Le groupe du chanteur Brian Zimmerman, dernier membre originel de la formation, nous a pourtant sorti les cultissimes “Socialized hate” (1988) et “Violent by nature” (1990), avant de splitter en 1993.
Il y a bien eu une reformation entre 2015 et 2020 avec notamment les membres d’origine James Gulotta (basse) et le batteur Tim Kelly au milieu d’un sacré turn over de musiciens.
Rien n’explique le pourquoi du comment de tant de changements de musiciens, mais toujours est-il que Tim Kelly et quatre autres anciens membres d’Atrophy ont continué Atrophy et l’ont renommé Scars Of Atrophy dont l’EP “Nations divide” (https://www.soilchronicles.fr/chroniques/scars-of-atrophy-nations-divide) en 2022 s’est montré particulièrement incisif et poussait à l’optimisme quant au futur de cette nouvelle formation.
En résumé : le chanteur Brian Zimmerman a quitté Atrophy en 2020 après que la tournée européenne ait été interrompue par la Covid-19. Les membres restants ont continué, recrutant un nouveau chanteur, Mike Niggl. En 2021, Brian a commencé à travailler avec un nouveau guitariste, Mark Coglan donc, également sous le nom d’Atrophy.
Conséquence : par respect pour le line-up original du groupe en 1987, Tim Kelly, pourtant batteur originel d’Atrophy, a décidé de changer son nom en Scars Of Atrophy, en gardant les membres actuels que sont les guitaristes David Ruiz (Harbringer, Prelude To Ruin, ex-Borrowed Time, ex-Wartorn) et Bobby Stein (ex-Cadaverous Quartet), le bassiste Scott Heller (ex-Invictus) et donc le chanteur Mike Niggl (ex-Motive).
Tout le monde a suivi ?
Bon, depuis, le chanteur Brian a recruté un deuxième maître à riffer (Nathan Montalvo) et une section rythmique toute neuve avec le bassiste Josh Gibbs (Malevolent Creation, Swamp Gas, Alphanumeric, United Forces, ex-Solstice, ex-Thrash or Die) et le batteur Sage Johnson (Kill Command, ex-Fall of Empyrean, ex-Walpurgisnacht, ex-Exiled, ex-Master, ex-Adversor, ex-Disgruntled, ex-Eyes of Fire, ex-Slash Dementia, ex-Undertaker).
Et c’est ainsi qu’on se retrouve avec ces neuf nouveaux titres et un album qui montre qu’il est des résurrections qui valent le détour.
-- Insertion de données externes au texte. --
-- ==== Sys2Proof/Machine/Frame.lean ====
section
/-! DEFINITION. Frames received on the host port: their checks, MACsec, and the Host Link Protocol requests they carry
(R330 to R337, R346). -/

namespace Sys2Proof.Machine

/-! ## Request bodies (Table — Message types): network byte order -/

def fieldBe (b : Bytes) (o n : Nat) : Nat := ofBe (cut b o n)

/-- A body of another length than its type requires, or with a field that must be zero and is not. -/
def rangeBody (s : State) : Nat × Bytes × State := (St.range, [], s)

def dictReadOk (b : Bytes) : Bool := b.length == 12 && fieldBe b 3 1 == 0 && fieldBe b 10 2 == 0

def dictWriteOk (b : Bytes) : Bool :=
  decide (12 ≤ b.length) && b.length == 12 + fieldBe b 8 2 && decide (fieldBe b 3 1 < 4) && fieldBe b 10 2 == 0

def dictWriteOf (r : Req) (b : Bytes) : DictW :=
  { req := r, index := BitVec.ofNat 16 (fieldBe b 0 2), sub := BitVec.ofNat 8 (fieldBe b 2 1)
    defer := (fieldBe b 3 1).testBit 0, last := (fieldBe b 3 1).testBit 1, offset := fieldBe b 4 4, bytes := b.drop 12
    flashOk := true }

/-- The entries of a DOORBELL apply in order. -/
def State.bells : List Bytes → State → Bytes × State
  | [], s => ([], s)
  | e :: r, s =>
    let d : Doorbell := { queue := fieldBe e 1 1, pad := fieldBe e 2 2, value := BitVec.ofNat 32 (fieldBe e 4 4) }
    let (st, s) := s.bell (fieldBe e 0 1) d
    let (b, s) := State.bells r s
    (be 2 st ++ b, s)

def doorbellBody (b : Bytes) (s : State) : Nat × Bytes × State :=
  let n := fieldBe b 0 1
  if n == 0 || decide (16 < n) || fieldBe b 1 3 != 0 || b.length != 4 + 8 * n then rangeBody s
  else
    let (st, t) := State.bells ((List.range n).map (fun (k : Nat) => cut b (4 + 8 * k) 8)) s
    (St.ok, st, t)

def releaseBodyOf (b : Bytes) (s : State) : Nat × Bytes × State :=
  let n := fieldBe b 0 2
  if fieldBe b 2 2 != 0 || b.length != 4 + 4 * n then rangeBody s
  else resultReleaseBody ((List.range n).map (fun (k : Nat) => BitVec.ofNat 32 (fieldBe b (4 + 4 * k) 4))) s

/-- The body of a request of the session other than a dictionary request. -/
def requestBody (type : Nat) (b : Bytes) (s : State) : Nat × Bytes × State :=
  if type == 0x02 then (if b.isEmpty then releaseBody s else rangeBody s)
  else if type == 0x03 then (if b.isEmpty then renewBody s else rangeBody s)
  else if type == 0x20 then (if b.length == 12 then memReadBody (fieldBe b 0 8) (fieldBe b 8 4) s else rangeBody s)
  else if type == 0x21 then
    (if b.length == 12 + fieldBe b 8 4 then memWriteBody (fieldBe b 0 8) (b.drop 12) s else rangeBody s)
  else if type == 0x22 then
    (if b.length == 12 then resultReadBody (fieldBe b 0 4) (fieldBe b 4 4) (fieldBe b 8 4) s else rangeBody s)
  else if type == 0x23 then releaseBodyOf b s
  else if type == 0x30 then doorbellBody b s
  else (if b.isEmpty then syncBody s else rangeBody s)

/-- A request of a type with its body. -/
def State.request (s : State) (r : Req) (type : Nat) (b : Bytes) (cmd : Instr) : State :=
  if type == 0x01 then
    if b.length == 20 then s.claim r (b.take 16) (fieldBe b 16 4) else s.freeReq r 1 rangeBody
  else if type == 0x10 then
    if dictReadOk b then s.dictRead r cmd (fieldBe b 0 2) (fieldBe b 2 1) (fieldBe b 4 4) (fieldBe b 8 2)
    else if r.session == 0 && openObject (fieldBe b 0 2) (fieldBe b 2 1) then s.freeReq r 0x10 rangeBody
    else s.hostReq r 0x10 cmd rangeBody
  else if type == 0x11 then
    if dictWriteOk b then s.dictWrite (dictWriteOf r b) cmd else s.hostReq r 0x11 cmd rangeBody
  else s.hostReq r type cmd (requestBody type b)

/-! ## Frames (R335) -/

def requestTypes : List Nat := [0x01, 0x02, 0x03, 0x10, 0x11, 0x20, 0x21, 0x22, 0x23, 0x30, 0x40]

/-- The payload is a request: its VER, TYPE, LENGTH and CRC pass. -/
def hlpOk (p : Bytes) : Bool :=
  let n := fieldBe p 14 2
  decide (p.length ≤ 1452) && p.length == 20 + n && fieldBe p 0 1 == 1 && requestTypes.contains (fieldBe p 1 1)
    && crc32 (p.take (16 + n)) == fieldBe p (16 + n) 4

def frameReq (f : EthFrame) (p : Bytes) : Req :=
  { src := f.src, session := BitVec.ofNat 32 (fieldBe p 4 4), seq := BitVec.ofNat 32 (fieldBe p 8 4) }

def inClear (f : EthFrame) : Bool := match f.prot with | .unprotected => true | .macsec _ _ _ => false

/-- The request that an accepted frame carries; one that R333 excepts is answered unprotected. -/
def State.requestOf (s : State) (f : EthFrame) : State :=
  match f.payload with
  | .udp _ _ p =>
    let t := { s with link := { s.link with plain := inClear f && s.num Obj.macsecMode == 2 } }
    let t := t.request (frameReq f p) (fieldBe p 1 1) (cut p 16 (fieldBe p 14 2)) (.hlFrameRx f)
    ({ t with link := { t.link with plain := false } }).runDue
  | _ => s

/-! ## MACsec (R332, R333) -/

/-- The object that a dictionary request names. -/
def namedObject (p : Bytes) : Nat × Nat := (fieldBe p 16 2, fieldBe p 18 1)

/-- R333: an unprotected frame that mode 2 accepts. -/
def State.excepted (s : State) (f : EthFrame) : Bool :=
  match f.payload with
  | .arp _ => true
  | .neighbour _ => true
  | .gptp => true
  | .echo _ => false
  | .groupQuery => false
  | .other => false
  | .udp _ _ p =>
    let type := fieldBe p 1 1
    let (i, j) := namedObject p
    (type == 0x10 && (decide (0x1000 ≤ i ∧ i ≤ 0x1FFF) || decide (0x7000 ≤ i ∧ i ≤ 0x7FFF)))
      || (type == 0x11 && (i * 256 + j == Obj.macsecSak.key 0))
      || (!s.link.rxEver && (type == 1 || type == 2 || type == 3
          || (type == 0x11 && (i * 256 + j == Obj.attNonce.key 0 || i * 256 + j == Obj.attCertSel.key 0))))

/-- Whether MACsec lets a frame pass, and what it counts. The lowest packet number accepted lies MACSEC_REPLAY below the
next one expected. -/
def State.macsecRx (s : State) (f : EthFrame) : Bool × State :=
  let mode := s.num Obj.macsecMode
  match f.prot with
  | .unprotected => if mode == 2 && !s.excepted f then (false, s.count Obj.macsecUnprot) else (true, s)
  | .macsec an pn verified =>
    let next := tget 0 s.link.rxPn an
    if mode == 0 then (false, s)
    else if !verified || !s.link.rxSas.any (fun x => x.an == an.val) || decide (pn + s.num Obj.macsecReplay < next) then
      (false, s.count Obj.macsecIcvFail)
    else (true, { s with link := { s.link with rxPn := tput s.link.rxPn an (max next (pn + 1)) } })

/-! ## Reception (R330, R331) -/

/-- One of the host port's own addresses. -/
def State.isHlIp (s : State) (a : Nat) : Bool :=
  a != 0 && (a == s.num Obj.hlIp4 || a == ofBe (s.blob Obj.hlIp6))

/-- A reply of R331 goes to an on-link sender. -/
def State.answer (s : State) (f : EthFrame) (ours : Bool) : State :=
  if ours && f.onLink then { s with link := { s.link with replies := s.link.replies ++ [f.src] } } else s

/-- What an accepted frame does. -/
def State.acceptHl (s : State) (f : EthFrame) : State :=
  match f.payload with
  | .arp t => s.answer f (t != 0 && t == s.num Obj.hlIp4)
  | .neighbour t => s.answer f (t != 0 && t == ofBe (s.blob Obj.hlIp6))
  | .echo t => s.answer f (s.isHlIp t)
  | .groupQuery => s
  | .gptp => s
  | .other => s
  | .udp dst port p =>
    if !f.onLink || !s.isHlIp dst || port != s.num Obj.hlUdp || (f.src.vlan != 0 && f.src.vlan != s.num Obj.hlVlan) then s
    else if !hlpOk p then s.count Obj.hlRxDiscard
    else s.requestOf f

def carriesUdp (f : EthFrame) : Bool := match f.payload with | .udp _ _ _ => true | _ => false

/-- HL_FRAME_RX. A frame longer than 1,554 bytes is not accepted. -/
def execHlFrameRx (f : EthFrame) (s : State) : Host.Outcome State Fault Refusal :=
  if !s.hostUp || 1554 < f.bytes then .next s
  else if !f.fcsOk || !f.toUs then .next (s.count Obj.hlRxDiscard)
  else
    let (pass, t) := s.macsecRx f
    if !pass then .next t
    else if !f.ipOk || (carriesUdp f && !f.udpOk) || f.fragment then .next (t.count Obj.hlRxDiscard)
    else done s (t.acceptHl f)

end Sys2Proof.Machine
end

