-- ==== Sys2Proof/Safety.lean ====
section
/-! DEFINITION. What counts as a sound state and a safe run, in the terms that claims use. -/

namespace Sys2Proof.Machine

/-- Device memory and the boot flash are in their canonical form. -/
def State.cellsWf (s : State) : Bool := Memory.wf s.mem.bytes && Memory.wf s.trust.flash

/-- A run of steps from a state that meets no fault and no refusal. -/
def State.runsTo (s : State) (k : Nat) (t : State) : Prop := Host.Core.run Sys2Proof.core k s = .next t

/-- The time of the device does not run backwards, and what OTP holds for good is kept: the serial number, the root
key (R461), and every fuse that has been blown stays blown (R459, R460). -/
structure Keeps (s t : State) : Prop where
  now     : s.clk.now ≤ t.clk.now
  serial  : t.trust.serial = s.trust.serial
  rootKey : t.trust.rootKey = s.trust.rootKey
  revoked : ∀ i, s.trust.revoked.getLsbD i = true → t.trust.revoked.getLsbD i = true
  instar  : ∀ i, s.trust.instar.getLsbD i = true → t.trust.instar.getLsbD i = true
  cells   : s.cellsWf = true → t.cellsWf = true

/-- A store to device address b changes the cell that device address a is read from. -/
def State.shares (s : State) (a b : Nat) : Prop :=
  ∃ p ∈ s.places (b / pageBytes), phys p.1 p.2 (b % pageBytes) = (s.entry (a / pageBytes)).at (a % pageBytes)

/-- A request of the session arrives in its turn: the host port answers, the device is not in recovery mode, the lease
is HELD by the request's source under its session, and its SEQ is the expected one (R338, R354, R355). -/
structure Turn (s : State) (r : Req) : Prop where
  up     : s.hostUp = true
  normal : s.recovering = false
  holder : s.holder r = true
  seq    : s.link.expected.getD r.seq = r.seq

/-- What a request executed in its turn has done to the session: the next SEQ is expected, the lease is renewed. -/
def State.turned (s : State) (r : Req) : State :=
  { s with link := { s.link with expected := some (r.seq + 1), renewed := s.clk.now } }

/-- A write of v to instance k of a row meets every step of R369: the value is in range, no write of the object waits
deferred, the owner runs, and the precondition of its rule holds. -/
structure Writes (s : State) (r : ObjRow) (k : Nat) (w : WriteRule) (v : Val) : Prop where
  range : r.inRange v = true
  check : w.check s v = true
  free  : s.work.deferred.any (fun d => d.key == r.key k) = false
  owner : s.runs r.owner = true
  pre   : w.pre s v = 0

/-- The state in which a write of instance k of a row is carried out: its request is in its turn, and the sequences of
parts of every other object are forgotten. -/
abbrev State.taken (s : State) (r : Req) (row : ObjRow) (k : Nat) : State := (s.turned r).touch (row.key k) true

/-- A write of a command object in its turn: the effect f, and the response OK. -/
def State.wrote (s : State) (r : Req) (row : ObjRow) (k : Nat) (f : State → State) : State :=
  (f (s.taken r row k)).respond r 0x11 St.ok [] true

/-- Slice n in a cycle: Feeder A has read up to it, and the bundles with an empty slot mask that could issue by then have
issued (R37, R119). -/
def State.reached (s : State) (n cyc : Nat) : State := (s.feedTo n cyc).passEmpty n cyc

/-- The next bundle of slice n can issue in the cycle of i: the program is under way, the previous bundle's slots have all
taken effect, the header is the one that i names, no breakpoint holds it, and nothing of Table — SEQ_HOLD holds it
(R119, R130 to R132). -/
structure Issues (s : State) (n : Nat) (i : Issue) : Prop where
  mode   : (s.slice n).seq.mode = .issuing ∨ (s.slice n).seq.mode = .held
  goes   : (s.slice n).seq.halted = false
  placed : (s.slice n).alloc.isSome = true
  before : (s.slice n).seq.bundleDone = true
  cycle  : (s.slice n).seq.notBefore ≤ i.cyc
  header : (s.slice n).hdrAt (s.slice n).seq.pc = i.hdr.toNat
  free   : s.brkMatch n = false
  ready  : s.issueHold n i.cyc = 0

/-- The bundle of a slot command is open: t is the state after the issue of b in its cycle, or s where the bundle is open
already. -/
def State.opens (s : State) (n : Nat) (b : Option Issue) (t : State) : Prop :=
  match b with
  | none => t = s
  | some i => Issues (s.reached n i.cyc) n i ∧ t = (s.reached n i.cyc).issueNow n i.cyc

/-- A slot of bit k with word w takes effect in the open bundle of t: the bundle holds that word there, and the slot has
not taken effect before. -/
structure Slot (s : State) (n : Nat) (b : Option Issue) (k : Nat) (w : DWord) (t : State) : Prop where
  kind   : 24 ≤ k ∧ k < 32
  opened : s.opens n b t
  held   : ∃ o, (t.slice n).seq.bundle = some o ∧ o.hdr.testBit k = true ∧ o.done.testBit k = false ∧
    (t.slice n).wordAt o.off k = w.toNat

/-- The slot of bit k of the open bundle is marked as having taken effect. -/
def State.slotDone (s : State) (n k : Nat) : State :=
  s.modSeq n (fun q => { q with bundle := q.bundle.map (fun o => { o with done := o.done + 2 ^ k }) })

/-- A thread issues an instruction that holds its core for the cycles cyc: it is the ready current thread of its core, and its
task's budget lasts (R187, R195); t is the state in which the instruction acts. -/
structure ThreadGoes (s : State) (k : Nat) (cyc : Cycles) (t : State) : Prop where
  may     : s.mayIssue k = true
  charged : s.charge k cyc = (true, t)

/-- Item i of opcode op is the one that queue q executes next, and its precondition holds (R237, R242). -/
structure TakesUp (s : State) (q op : Nat) (i : Item) : Prop where
  turn  : s.itemFor q op = some i
  holds : s.holdsFor q i = true

/-- After a command of queue q: its next item may begin its wait, and the wait-for graph is built (R260, R261). -/
def State.thenNext (s : State) (q : Nat) : State := (s.headWait q).buildGraph

/-- A doorbell entry applied in its turn: its status is the body of the response (R346). -/
def State.rung (s : State) (r : Req) (kind : Nat) (d : Doorbell) (status : Nat) : State :=
  (if status == 0 then (s.turned r).bellApply kind d else (s.turned r).badDoorbell kind d status).respond r 0x30 St.ok
    (be 2 status) true

end Sys2Proof.Machine
end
On ne va pas se mentir : quelle baffe !
Asylum” reste dans ce qu’Atrophy nous a proposé à la fin des années 80 : si ce n’est grâce un son des plus puissants signé Alex Parra qui prouve le millésime 2024 de cet album, tout laisserait croire que ce nouveau jet est la digne suite de la déflagration “Violent by nature”.

La bio ne nous ment pas : “ »Asylum » est la prochaine étape évolutive d’Atrophy : gardant la rapidité de « Socialized Hate » et le groove de « Violent By Nature », l’album ajoute une grosse dose de lourdeur au mélange résultant en un coup de pied auditif satisfaisant au visage”.
Et on sent que le groupe veut de suite en découdre : pas d’intro ambiant ou d’instrumental planant en guise d’ouverture. Non, de suite, c’est du riff impitoyablement thrash qui déboule sans crier gare, preuve que le groupe cherche à rattraper le temps perdu.
« Punishment for all » déglingue de suite tout sur son passage et remet en mémoire les meilleures années du genre.
Les neuf titres nous offrent 45 minutes d’agressivité, de groove, le tout avec ce qu’il faut de mélodies (surtout lors des soli) sur une bases thrash metal des plus dévastatrices.
Et ça ne s’arrête jamais, sans affoler les compteurs des BPM, Atrophy nous colle neuf titres d’une réelle intensité qui va ravir le commun des thrashers.
Des « High anxiety », l’ébouriffant « Seeds of sorrow », « Bleeding out », « American dream », « The apostle » ou le long final « Five minutes ‘til suiide » sont autant de tueries typiquement thrash qui ne font aucun compromis là où le plus heavy « Distorsion » ou le plus mélodique « Close my eyes » ne sont là que pour nous laisser respirer (quoique) un brin avant les cavalcades saccadées qui suivent.
Si certains pourront reprocher un caractère un peu trop linéaire d’un titre à l’autre, on ne retiendra malgré tout que leur côté particulièrement enragé.
Et tant qu’on y est, autant se permettre le luxe d’avoir deux invités de marque : le guitariste Kragen Lum (Heathen, Prototype, Psychosis) pour quelques lignes de guitares sur « American dream » et le bassiste Justin Stear (Alphakill, ex-Wreck-Defy, ex-Necrogenesis, ex-Dyrewolf) pour des apparitions sur « Distortion », « American dream » et « Close my eyes ».
Quant à l’artwork, signé du Brésilien Romulo Dias (« Blinding force » d’Incursion, Pagan Throne depuis 2020…), il est purement sublime et retranscrit à la perfection la violence de cet album de par ce clown déjà présent sur « Socialized hate » !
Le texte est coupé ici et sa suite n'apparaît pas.